The unfriendly cynic might say, “Don’t we have more than enough Bible translations already?” but in Alter’s defence one has to agree with him that many other translators have only “a shaky sense of English” and/or “a shaky sense of Hebrew”.
Alter argues that many earlier renderings were possibly only guesswork – intelligent guesswork, but guesswork nonetheless. Recent investigation of Biblical culture and linguistics have made it unnecessary to guess.
In his own case, a sensitive feeling for Biblical Hebrew style is combined with an expert understanding of the power inherent in the rich and flexible language that is English, whether or not we agree with him in his ideology or interpretations.

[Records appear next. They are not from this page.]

theorem bootLoads_counted (b : BootIn) (s : State) : Counted s (bootLoads b s) := by
  rw [bootLoads_eq]
  split
  · exact ((SameStart.counted (bootSlot_sameStart b s)).trans (bootStores_counted _)).trans
      (SameStart.counted (bootEnds_sameStart b _))
  · have hfall {u : State} (h : SameStart s u) : SameStart s { u with modes := { u.modes with bootFallback := true } } :=
      .frame h rfl
    exact (lockKeys_sameStart (hfall (bootSlot_sameStart b s))).counted

/-- Either no firmware slot serves, or the start after a por_n is counted. -/
theorem bootLoads_pos (b : BootIn) (hcold : s.modes.porCold = true) :
    (bootLoads b s).modes.bootFallback = true ∨ 1 ≤ (bootLoads b s).stats.powerCycles := by
  rw [bootLoads_eq]
  split
  · right
    rw [(bootEnds_sameStart b _).powerCycles]
    exact bootStores_pos ((SameStart.counted (bootSlot_sameStart b s)).porCold.trans hcold)
  · exact .inl rfl

theorem bootRefusal_markLocked (place reason : Nat) (s : State) :
    (bootRefusal place reason s).cab.markLocked = s.cab.markLocked := by
  unfold bootRefusal
  dsimp only
  split <;> rfl

/-- BOOT step 11 locks the keys and judges the temperature. -/
theorem bootTemp_ends (b : BootIn) (s : State) :
    (bootTemp b s).cab.markLocked = true
      ∧ (if 440 ≤ b.tmax.toInt then (bootTemp b s).modes.stage = 0xA ∧ (bootTemp b s).modes.bootHot = true
          else (bootTemp b s).modes.stage = 0xB) := by
  unfold bootTemp
  split
  · exact ⟨bootRefusal_markLocked 5 0 (lockKeys s), rfl, rfl⟩
  · exact ⟨rfl, rfl⟩

theorem bootLoads_ends (b : BootIn) (s : State) :
    (bootLoads b s).cab.markLocked = true
      ∧ ((bootLoads b s).modes.bootFallback = true
        ∨ (if 440 ≤ b.tmax.toInt then (bootLoads b s).modes.stage = 0xA ∧ (bootLoads b s).modes.bootHot = true
            else (bootLoads b s).modes.stage = 0xB)) := by
  rw [bootLoads_eq]
  split
  · exact (bootTemp_ends b _).imp_right .inr
  · exact ⟨rfl, .inl rfl⟩

/-! ### RESET_DEASSERT goes where the latch and the mark row send it -/

/-- BOOT as the latch ends it at step 4. -/
def bootLatched (s : State) : State :=
  applyMode (lockKeys (atStage 4 { s with modes := { s.modes with boot := false }, power := { s.power with latchSeq := 3 } }))

/-- BOOT as a blank mark row or a factory request ends it at step 4. -/
def bootFactory (s : State) : State :=
  lockKeys (setConds (fun m => { m with factory := true, boot := false }) (atStage 4 s))

/-- Where BOOT goes from its step 3, a factory request waiting or not. -/
def bootGoes (b : BootIn) (want : Bool) (s : State) : State :=
  if s.modes.quarantine then bootLatched s
  else if markBlank s || (want && factoryOk s) then bootFactory (if want && factoryOk s then copyTrims s else s)
  else if factoryOk s then bootLoads b (atStage 4 s)
  else bootRefusal 0 1 s

theorem exec_resetDeassert_eq (b : BootIn) (hreset : s.pins.inReset = true) (hpower : s.pins.powered = true) :
    exec (.resetDeassert b) s = .next (bootGoes b s.modes.factoryReq (bootBegins b s)) := by
  have hstart : ¬ ((!s.pins.inReset || !s.pins.powered) = true) := by simp [hreset, hpower]
  change Host.Outcome.next _ = _
  rw [if_neg hstart]
  rfl

theorem bootLatched_sameStart (s : State) : SameStart s (bootLatched s) := applyMode_sameStart (.frame (.refl s) rfl)

theorem bootFactory_sameStart (h : SameStart s₀ s) : SameStart s₀ (bootFactory s) :=
  lockKeys_sameStart (applyMode_sameStart (s := { atStage 4 s with
    modes := { (atStage 4 s).modes with factory := true, boot := false } }) (.frame h rfl))

theorem bootGoes_counted (b : BootIn) (want : Bool) (s : State) : Counted s (bootGoes b want s) := by
  unfold bootGoes
  split
  · exact (bootLatched_sameStart s).counted
  split
  · exact (bootFactory_sameStart (.ite (copyTrims_sameStart (.refl s)) (.refl s))).counted
  split
  · exact (atStage_sameStart (.refl s)).counted.trans (bootLoads_counted b _)
  · exact (bootRefusal_sameStart (.refl s)).counted

/-- What R23 applied leaves of the modes: all but MODE and PREV_MODE, and MODE is the primary mode. -/
theorem applyMode_moves (s : State) :
    ∃ m, (applyMode s).modes = { s.modes with mode := s.modes.primary, prevMode := m } := by
  rcases applyMode_modes s with ⟨h, hm⟩ | h
  · exact ⟨s.modes.prevMode, by rw [h, ← hm]⟩
  · exact ⟨s.modes.mode, h⟩

theorem applyMode_cab (s : State) : (applyMode s).cab = s.cab := by
  unfold applyMode
  dsimp only
  split
  · rfl
  · split <;> split <;> rfl

theorem bootLatched_ends (hquar : s.modes.quarantine = true) :
    (bootLatched s).modes.mode = .quarantine ∧ (bootLatched s).modes.stage = 4 ∧ (bootLatched s).modes.boot = false
      ∧ (bootLatched s).cab.markLocked = true := by
  unfold bootLatched
  obtain ⟨m, e⟩ := applyMode_moves (lockKeys (atStage 4 { s with
    modes := { s.modes with boot := false }, power := { s.power with latchSeq := 3 } }))
  rw [e, applyMode_cab]
  exact ⟨if_pos hquar, rfl, rfl, rfl⟩

theorem bootFactory_ends (hquar : s.modes.quarantine = false) (hhold : s.modes.holdup = false) :
    (bootFactory s).modes.mode = .factory ∧ (bootFactory s).modes.stage = 4 ∧ (bootFactory s).modes.boot = false
      ∧ (bootFactory s).cab.markLocked = true := by
  obtain ⟨m, e⟩ := applyMode_moves { atStage 4 s with
    modes := { (atStage 4 s).modes with factory := true, boot := false } }
  have hm : (bootFactory s).modes = _ := e
  rw [hm]
  have hp : ({ (atStage 4 s).modes with factory := true, boot := false } : Modes).primary = .factory := by
    simp [Modes.primary, atStage, hquar, hhold]
  exact ⟨hp, rfl, rfl, rfl⟩

/-- A mark row that fails its check stops BOOT at step 3, with reason 1 unless an earlier one is recorded. -/
theorem bootRefusal_ends (s : State) :
    (bootRefusal 0 1 s).modes.stage = s.modes.stage ∧ (bootRefusal 0 1 s).modes.boot = s.modes.boot
      ∧ (bootRefusal 0 1 s).modes.bootError = if s.modes.bootError = 0 then 1 else s.modes.bootError := by
  unfold bootRefusal
  extract_lets code
  split
  case isTrue h => exact ⟨rfl, rfl, (if_pos (beq_iff_eq.mp h)).symm⟩
  case isFalse h => exact ⟨rfl, rfl, (if_neg (h ∘ beq_iff_eq.mpr)).symm⟩

/-! ### The five ways, from the state in reset -/

theorem bootGoes_latched (b : BootIn) (want : Bool) (hquar : s.modes.quarantine = true) :
    bootGoes b want s = bootLatched s := if_pos hquar

theorem bootGoes_blank (b : BootIn) (hquar : s.modes.quarantine = false) (hblank : markBlank s = true) (want : Bool) :
    bootGoes b want s = bootFactory (if want && factoryOk s then copyTrims s else s) := by
  simp [bootGoes, hquar, hblank]

theorem bootGoes_refused (b : BootIn) (hquar : s.modes.quarantine = false) (hblank : markBlank s = false)
    (hbad : factoryOk s = false) : bootGoes b false s = bootRefusal 0 1 s := by
  simp [bootGoes, hquar, hblank, hbad]

theorem bootGoes_loads (b : BootIn) (hquar : s.modes.quarantine = false) (hblank : markBlank s = false)
    (hgood : factoryOk s = true) : bootGoes b false s = bootLoads b (atStage 4 s) := by
  simp [bootGoes, hquar, hblank, hgood]

end

/-- Settles O21: reset ends in the samples, and the latch or the mark row chooses where BOOT goes from its step 3. -/
theorem bootBeginsAsTheMarkRowSays : Obligations.BootBeginsAsTheMarkRowSays := by
  unfold Obligations.BootBeginsAsTheMarkRowSays
  intro b s hreset hpower
  refine ⟨_, exec_resetDeassert_eq b hreset hpower, ?_⟩
  obtain ⟨hsame, hwarm⟩ := (bootBegins_sameStart b s).counted.trans (bootGoes_counted b s.modes.factoryReq _)
  simp only [startParts, Prod.mk.injEq] at hsame
  obtain ⟨hin, hheld, hlatch, hdie, hlead, -, -⟩ := hsame
  refine ⟨hin, hheld, hlatch, hdie, hlead, hwarm, fun hquar => ?_, fun hquar hhold hblank => ?_,
    fun hquar hblank hreq hbad => ?_, fun hquar hblank hgood hreq => ?_⟩
  · rw [bootGoes_latched b _ ((bootBegins_quarantine b s).trans hquar)]
    exact bootLatched_ends hquar
  · rw [bootGoes_blank b ((bootBegins_quarantine b s).trans hquar) ((bootBegins_markBlank b s).trans hblank)]
    split <;> exact bootFactory_ends hquar hhold
  · rw [hreq, bootGoes_refused b ((bootBegins_quarantine b s).trans hquar) ((bootBegins_markBlank b s).trans hblank)
      ((bootBegins_factoryOk b s).trans hbad)]
    exact bootRefusal_ends (bootBegins b s)
  · rw [hreq, bootGoes_loads b ((bootBegins_quarantine b s).trans hquar) ((bootBegins_markBlank b s).trans hblank)
      ((bootBegins_factoryOk b s).trans hgood)]
    obtain ⟨hlocked, hends⟩ := bootLoads_ends b (atStage 4 (bootBegins b s))
    refine ⟨hlocked, fun hslot hcold => ?_, hends⟩
    have hpos := bootLoads_pos (s := atStage 4 (bootBegins b s)) b hcold
    exact hpos.resolve_left (Bool.eq_false_iff.mp hslot)

end Sys2Proof.Machine
namespace Sys2Proof.Machine

/-! ### A fabric error on write data while the entries of a lost lead end (R38, R427) -/

/-- A WRITE_ROW that waits for its data: accepted, with none of its programs running. -/
def waitingWrite : Entry := { eid := 1, opcode := 0x01, parts := [{}], phase := .waiting, accepted := true }

/-- A block that has lost its lead and whose entries are to end, with that entry in flight and one read of its data
outstanding. -/
def drainedWrite : State := { State.reset with
  pins.inReset := false
  modes := { boot := false, fenced := true, mode := .fenced, stage := 0xF }
  sched := { entries := [waitingWrite], nextEid := 2 }
  host := { reads := [{ tag := 8, what := .data 1 0 }] }
  dv.draining := true }

/-- The status of entry 1 once the read of its data has met a fabric error. -/
def failedStatus (s : State) : Option Byte :=
  match exec (.hostReadDone 8 .err) s with
  | .next t => (entryAt 1 t).map (·.status)
  | _ => none

/-- The same command ends the entry ABORTED_LEAD_LOST, over the HOST_FABRIC_ERROR that it notes first. -/
theorem drainedWrite_failedStatus : failedStatus drainedWrite = some 0x11 := by decide +kernel

/-- Refutes O27: its clause on write data leaves out the block that has lost its lead, where the entry ends ABORTED_LEAD_LOST and
not HOST_FABRIC_ERROR. -/
theorem not_completionsAreWrittenInTwoSteps : ¬ Obligations.CompletionsAreWrittenInTwoSteps := by
  unfold Obligations.CompletionsAreWrittenInTwoSteps
  rintro ⟨-, -, -, -, -, -, -, hdata, -⟩
  obtain ⟨t, x, ht, hx, -, hstatus⟩ :=
    hdata 8 1 0 [] { tag := 8, what := .data 1 0 } waitingWrite drainedWrite rfl rfl rfl rfl rfl rfl
  have hlost := drainedWrite_failedStatus
  simp [failedStatus, ht, hx, hstatus] at hlost

end Sys2Proof.Machine
namespace Sys2Proof.Machine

I have to say that I feel more at home with the commentary of my late teacher, Rabbi Harry Freedman of Melbourne, which was published a year or two ago by his family. But that is because I cannot separate the Pentateuch as a classical work of literature from the Chumash I cherish from decades of going to shul and the Rashi I love from trying to read the Chumash as a traditionalist believer.
Not that Alter ignores the Jewish commentators. It is rather that he implies that no-one, not even Rashi, Ramban and Ibn Ezra, may be said to have ownership of the great work that is the Hebrew Bible.
You might not necessarily bring Alter’s book to shul with you, but you should certainly acquire a copy, open it on your study table as often as you can, and rejoice in its constant capacity to find nuances and expressions, ideas and inspiration, in what one reviewer has rightly called Alter’s “grace, comprehensive learning, and unswerving commitment to clarity and cogency.”